How to complete this task ▸ In the entries below, find each line with the word "hypotheses" and pull it out.

Record excerpts ▸
-- ==== Sys2Proof/Tests/Slice0.lean ====
section
/-! SUPPORT. Tests: what the checks refuse, decoding from words written out bit by bit, one or two of the spec's own test vectors per
command (spec/95_test_vectors.md, cited by its id), and for every statement with hypotheses a witness that meets them. -/

namespace Sys2Proof.Machine.Tests

set_option Elab.async false

/-! ### Small states -/

/-- MAGIC 0x4D, SATURATE, and buffers of these sizes. -/
def sized (policy : CountPolicy) (ibufSize obufSize : Nat) : Params :=
  { magic := 0x4D, policy := policy, ibufLast := Fin.ofNat _ (ibufSize - 1), obufLast := Fin.ofNat _ (obufSize - 1) }

/-- The reset state of an instance with 64-byte buffers. -/
def fresh : State := { State.reset with params := sized .saturate 64 64 }

/-- The same for another instance. -/
def freshOf (p : Params) : State := { State.reset with params := p }

/-- The bytes in IBUF from 0 on, and IN_LEN their count. -/
def load (xs : List Byte) (s : State) : State :=
  { s with ibuf := Memory.writeBytes [] 0 xs, inLen := BitVec.ofNat 32 xs.length }

/-- These counts in FREQ. -/
def counts (l : List (Byte × Word)) (s : State) : State := { s with freq := l.foldl (fun t x => t.put x.1 x.2) s.freq }

/-- The state a command completes in. -/
def after (i : Instr) (s : State) : State := (commandRun i s).complete

theorem exec_after (i : Instr) (s : State) : exec i s = .next (after i s) := exec_eq i s

/-- The first `n` bytes of OBUF. -/
def out (n : Nat) (s : State) : List Byte := (List.range n).map (s.byteAt .obuf)

/-- "aaabbc" -/
def aaabbc : List Byte := [0x61, 0x61, 0x61, 0x62, 0x62, 0x63]

/-- V-B1 -/
def built : State := after .build (counts [(0x61, 3), (0x62, 2), (0x63, 1)] fresh)

/-- V-G1 -/
def coded : State := after .gencode built

/-- V-B2 -/
def single : State := after .build (counts [(0x78, 1)] fresh)

/-- V-P1 -/
def packed : State := after .pack { load aaabbc coded with outOff := 12 }

/-- The file of V-C1. -/
def fileC1 : List Byte := [0x4D, 0x00, 0x00, 0x00, 0x06, 0xE3, 0x61, 0x03, 0x62, 0x02, 0x63, 0x01, 0x1F, 0x00]

/-- The 32 symbols 00 … 1F, each once. -/
def thirtyTwo : State := { fresh with freq := Table.tabulate fun b => if b.toNat < 32 then 1 else 0 }

/-! ### WellFormed and Decode -/

/-- Every command is well formed (rule R303: no field to be ill formed). -/
theorem test_commands_wellFormed : ∀ i : Instr, i.wellFormed = true := by intro i; cases i <;> decide

/-- Ill-formed words, refused by the check they break (V-K4, V-K3, V-K5). -/
theorem test_reserved_bits_refused : reservedClear 0x00000110 = false ∧ legalWord 0x00000110 = false := by decide

theorem test_unassigned_opcode_refused : opcodeAssigned 0x00000012 = false ∧ legalWord 0x00000012 = false := by decide

theorem test_illegal_words_not_decoded :
    decode 0x00000012 = .error .unknownOpcode ∧ decode 0x00000110 = .error .reservedBits
      ∧ decode 0xFFFFFFFF = .error .reservedBits ∧ decode 0x00000062 = .error .unknownOpcode
      ∧ decode 0x80000000 = .error .reservedBits := by decide

theorem test_decode_control : decode (0#24 ++ 0b00000000#8) = .ok .nop ∧ decode (0#24 ++ 0b00000001#8) = .ok .clear := by decide

theorem test_decode_frequency : decode (0#24 ++ 0b00010000#8) = .ok .analyze ∧ decode (0#24 ++ 0b00010001#8) = .ok .norm := by
  decide

theorem test_decode_tree_and_codes : decode (0#24 ++ 0b00100000#8) = .ok .build ∧ decode (0#24 ++ 0b00110000#8) = .ok .gencode := by
  decide

theorem test_decode_pack_unpack : decode (0#24 ++ 0b01000000#8) = .ok .pack ∧ decode (0#24 ++ 0b01000001#8) = .ok .unpack := by
  decide

theorem test_decode_header : decode (0#24 ++ 0b01010000#8) = .ok .wrhdr ∧ decode (0#24 ++ 0b01010001#8) = .ok .rdhdr := by decide

theorem test_decode_composite :
    decode (0#24 ++ 0b01100000#8) = .ok .compress ∧ decode (0#24 ++ 0b01100001#8) = .ok .decompress := by decide

theorem test_decodeTableWord : decodeTableWord 32 0x61 = some .decompress ∧ decodeTableWord 32 0x12 = none := by decide

/-- Every command runs as the first one after reset. -/
theorem test_first_command_after_reset :
    ∀ i : Instr, step (State.reset.withFetchWord 32 (encode i).toNat) = exec i (State.reset.accept (encode i) 0) := by
  intro i; cases i <;> rfl

/-! ### The spec's test vectors -/

/-- V-K1: NOP after a CapacityExceeded. -/
theorem test_nop_K1 :
    let s := after .nop ((after .norm thirtyTwo).accept 0x00000000 0)
    readReg s .status = 0x00000002 ∧ s.errInfo = 0 ∧ s.freq = thirtyTwo.freq := by decide +kernel

/-- V-K2: CLEAR after a compression. -/
theorem test_clear_K2 :
    let s := after .clear ((after .compress (load aaabbc fresh)).accept 0x00000001 0)
    readReg s .status = 0x00000002 ∧ readReg s .tsize = 0 ∧ readReg s .treeInfo = 0 ∧ s.outLen = 0 ∧ s.outOff = 0 ∧ s.pad = 0
      ∧ s.nbits = 0 ∧ s.codeLen.entry 0x61 = 0 ∧ s.inLen = 6 ∧ out 14 s = fileC1 := by decide +kernel

/-- V-A1 -/
theorem test_analyze_A1 :
    let s := after .analyze (load aaabbc fresh)
    s.freq.entry 0x61 = 3 ∧ s.freq.entry 0x62 = 2 ∧ s.freq.entry 0x63 = 1 ∧ s.freq.entry 0x64 = 0 ∧ s.origSize = 6
      ∧ readReg s .tsize = 3 ∧ readReg s .status = 0x00000002 := by decide +kernel

/-- V-A4: the length check comes before EmptyInput's. -/
theorem test_analyze_A4 : readReg (after .analyze { fresh with inLen := 65 }) .status = 0x0000050A := by decide +kernel

/-- V-N5 -/
theorem test_norm_N5 :
    let s := after .norm (counts [(0x61, 255), (0x62, 256)] fresh)
    s.freq.entry 0x61 = 255 ∧ s.freq.entry 0x62 = 255 ∧ readReg s .tsize = 2 := by decide +kernel

/-- V-N4: the least such symbol. -/
theorem test_norm_N4 :
    let s := after .norm (counts [(0x61, 500), (0x62, 300)] (freshOf (sized .fault 64 64)))
    s.errcode = 3 ∧ s.errInfo = 0x80000061 ∧ s.freq.entry 0x61 = 500 := by decide +kernel

/-- V-B1 -/
theorem test_build_B1 :
    readReg built .treeInfo = 0x00050004 ∧ built.entryAt 0 = { leaf := true, sym := 0x61, nfreq := 3, left := 0, right := 0 }
      ∧ built.entryAt 3 = { leaf := false, sym := 0, nfreq := 3, left := 2, right := 1 }
      ∧ built.entryAt 4 = { leaf := false, sym := 0, nfreq := 6, left := 0, right := 3 } := by decide +kernel

/-- V-B3: the tie goes to the lower index. -/
theorem test_build_B3 :
    let s := after .build (counts [(0x61, 2), (0x62, 1), (0x63, 1)] fresh)
    s.entryAt 3 = { leaf := false, sym := 0, nfreq := 2, left := 1, right := 2 }
      ∧ s.entryAt 4 = { leaf := false, sym := 0, nfreq := 4, left := 0, right := 3 } := by decide +kernel
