-- ==== Sys2Proof/Tests/Slice0.lean ====
section
/-! SUPPORT. Tests/Slice0.lean: smoke tests of WellFormed, decode words written out from spec/30_encoding.md, one-step
tests whose expected values are vectors of spec/95_test_vectors.md, and a witness for the hypotheses of every
statement that has some. -/

namespace Sys2Proof.Tests.Slice0

open Sys2Proof Sys2Proof.Machine

/-! ### WellFormed: each check refuses an ill-formed term (R7, R8, R84, R89, R90), with NS = NC = 4 -/

theorem test_wf_config : resetConfig.wf = true := by decide
theorem test_wf_config_ns_zero : ({ resetConfig with ns := 0 } : Config).wf = false := by decide
theorem test_wf_config_ns_large : ({ resetConfig with ns := 17 } : Config).wf = false := by decide
theorem test_wf_config_nc_zero : ({ resetConfig with nc := 0 } : Config).wf = false := by decide
theorem test_wf_config_nc_large : ({ resetConfig with nc := 17 } : Config).wf = false := by decide
theorem test_wf_config_cap_mod : ({ resetConfig with capBits := 12 } : Config).wf = false := by decide
theorem test_wf_config_cap_zero : ({ resetConfig with capBits := 0 } : Config).wf = false := by decide
theorem test_wf_config_cap_large : ({ resetConfig with capBits := 2 ^ 32 } : Config).wf = false := by decide
theorem test_wf_sink_index : (Instr.snew 4).wf resetConfig = false ∧ (Instr.snew 3).wf resetConfig = true := by decide
theorem test_wf_cursor_index : (Instr.crdb 4).wf resetConfig = false ∧ (Instr.crdb 3).wf resetConfig = true := by
  decide
theorem test_wf_sapps_index : (Instr.sapps 4 0).wf resetConfig = false ∧ (Instr.sapps 0 4).wf resetConfig = false := by
  decide
theorem test_wf_sappc_index : (Instr.sappc 4 0).wf resetConfig = false ∧ (Instr.sfinc 0 4).wf resetConfig = false := by
  decide
theorem test_wf_csplt_index : (Instr.csplt 4 0).wf resetConfig = false ∧ (Instr.csplt 0 4).wf resetConfig = false := by
  decide
theorem test_wf_sapps_alias : (Instr.sapps 1 1).wf resetConfig = false := by decide
theorem test_wf_csplt_alias : (Instr.csplt 1 1).wf resetConfig = false := by decide
theorem test_wf_sappc_same_number : (Instr.sappc 1 1).wf resetConfig = true := by decide
theorem test_wf_payload : (Instr.spushy 0 2).legal resetConfig 1 = false ∧ (Instr.spushy 0 2).legal resetConfig 2 = true := by
  decide
theorem test_wf_no_payload : (Instr.nop).legal resetConfig 1 = false ∧ (Instr.cnewb 0 0).legal resetConfig 0 = true := by
  decide

/-! ### Decode: IMM, CTXB, CTXA, WSEL, OP written out bit by bit, one word per command (R81, R86) -/

theorem test_decode_nop : decodeTableWord 32 0b0000000000000000_0000_0000_00_000000 = some .nop := by decide
theorem test_decode_snew : decodeTableWord 32 0b0000000000000000_0000_0011_00_000001 = some (.snew 3) := by decide
theorem test_decode_spushb : decodeTableWord 32 0b0000000000000001_0000_0010_00_000010 = some (.spushb 2 true) := by
  decide
theorem test_decode_sovwr : decodeTableWord 32 0b0000000000000001_0000_0001_00_000011 = some (.sovwr 1 true) := by decide
theorem test_decode_spushf : decodeTableWord 32 0b0000000000000000_0000_0001_10_000100 = some (.spushf .w32 1) := by
  decide
theorem test_decode_spusht : decodeTableWord 32 0b0000000000001100_0000_0011_01_000101 = some (.spusht .w16 3 12) := by
  decide
theorem test_decode_spushy : decodeTableWord 32 0b0000000000000010_0000_0001_00_000110 = some (.spushy 1 2) := by decide
theorem test_decode_spad : decodeTableWord 32 0b0000000000000000_0000_0010_00_000111 = some (.spad 2) := by decide
theorem test_decode_sapps : decodeTableWord 32 0b0000000000000000_0001_0010_00_001000 = some (.sapps 2 1) := by decide
theorem test_decode_sappc : decodeTableWord 32 0b0000000000000000_0011_0010_00_001001 = some (.sappc 2 3) := by decide
theorem test_decode_sfinc : decodeTableWord 32 0b0000000000000000_0010_0001_00_001010 = some (.sfinc 1 2) := by decide
theorem test_decode_sfinb : decodeTableWord 32 0b0000000000000000_0000_0001_00_001011 = some (.sfinb 1) := by decide
theorem test_decode_cnewb : decodeTableWord 32 0b0000000000000011_0000_0001_00_010000 = some (.cnewb 1 3) := by decide
theorem test_decode_crdb : decodeTableWord 32 0b0000000000000000_0000_0011_00_010001 = some (.crdb 3) := by decide
theorem test_decode_crdf : decodeTableWord 32 0b0000000000000000_0000_0010_11_010010 = some (.crdf .wW 2) := by decide
theorem test_decode_crdt : decodeTableWord 32 0b0000000000000101_0000_0010_00_010011 = some (.crdt .w8 2 5) := by decide
theorem test_decode_crdy : decodeTableWord 32 0b0000000000000010_0000_0001_00_010100 = some (.crdy 1 2) := by decide
theorem test_decode_crem : decodeTableWord 32 0b0000000000000000_0000_0001_00_010101 = some (.crem 1) := by decide
theorem test_decode_ctot : decodeTableWord 32 0b0000000000000000_0000_0001_00_010110 = some (.ctot 1) := by decide
theorem test_decode_cexh : decodeTableWord 32 0b0000000000000000_0000_0001_00_010111 = some (.cexh 1) := by decide
theorem test_decode_csplt : decodeTableWord 32 0b0000000000000000_0001_0011_00_011000 = some (.csplt 3 1) := by decide
theorem test_decode_cbytes : decodeTableWord 32 0b0000000000000000_0000_0001_00_011001 = some (.cbytes 1) := by decide
theorem test_decode_srst : decodeTableWord 32 0b0000000000000000_0000_0000_00_111111 = some .srst := by decide

/-- Reserved bits, undefined OP values, indexes and aliases are refused (vectors X2 to X6, X10, S19, K15). -/
theorem test_decode_refusals :
    decodeTableWord 32 0x00000100 = none ∧ decodeTableWord 32 0x0000003E = none ∧
    decodeTableWord 32 0x00000041 = none ∧ decodeTableWord 32 0x00000501 = none ∧
    decodeTableWord 32 0x00020002 = none ∧ decodeTableWord 32 0x0000013F = none ∧
    decodeTableWord 32 0x00000008 = none ∧ decodeTableWord 32 0x00000018 = none := by decide

/-- A payload of the wrong length is refused (vector K17). -/
theorem test_decode_payload :
    Command.decode resetConfig ⟨0x00020010, 0, [0xB4]⟩ = .error .payloadLength := by rfl

/-! ### One-step tests -/

/-- The state of a sink as the vectors write it. -/
structure SinkView where
  st : SinkStatus
  len : Nat
  image : List Byte
deriving DecidableEq, Repr

/-- The state of a cursor as the vectors write it. -/
structure CursorView where
  valid : Bool
  len : Nat
  off : Nat
  image : List Byte
deriving DecidableEq, Repr

def sinkView (t : State) (a : CtxIdx) : Option SinkView :=
  (t.sink a).map fun k => ⟨k.st, k.seq.length, seqToBytes k.seq⟩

Output ▸
command (spec/95_test_vectors.md, cited by its id), and for every statement with hypotheses a witness that meets them. -/
tests whose expected values are vectors of spec/95_test_vectors.md, and a witness for the hypotheses of every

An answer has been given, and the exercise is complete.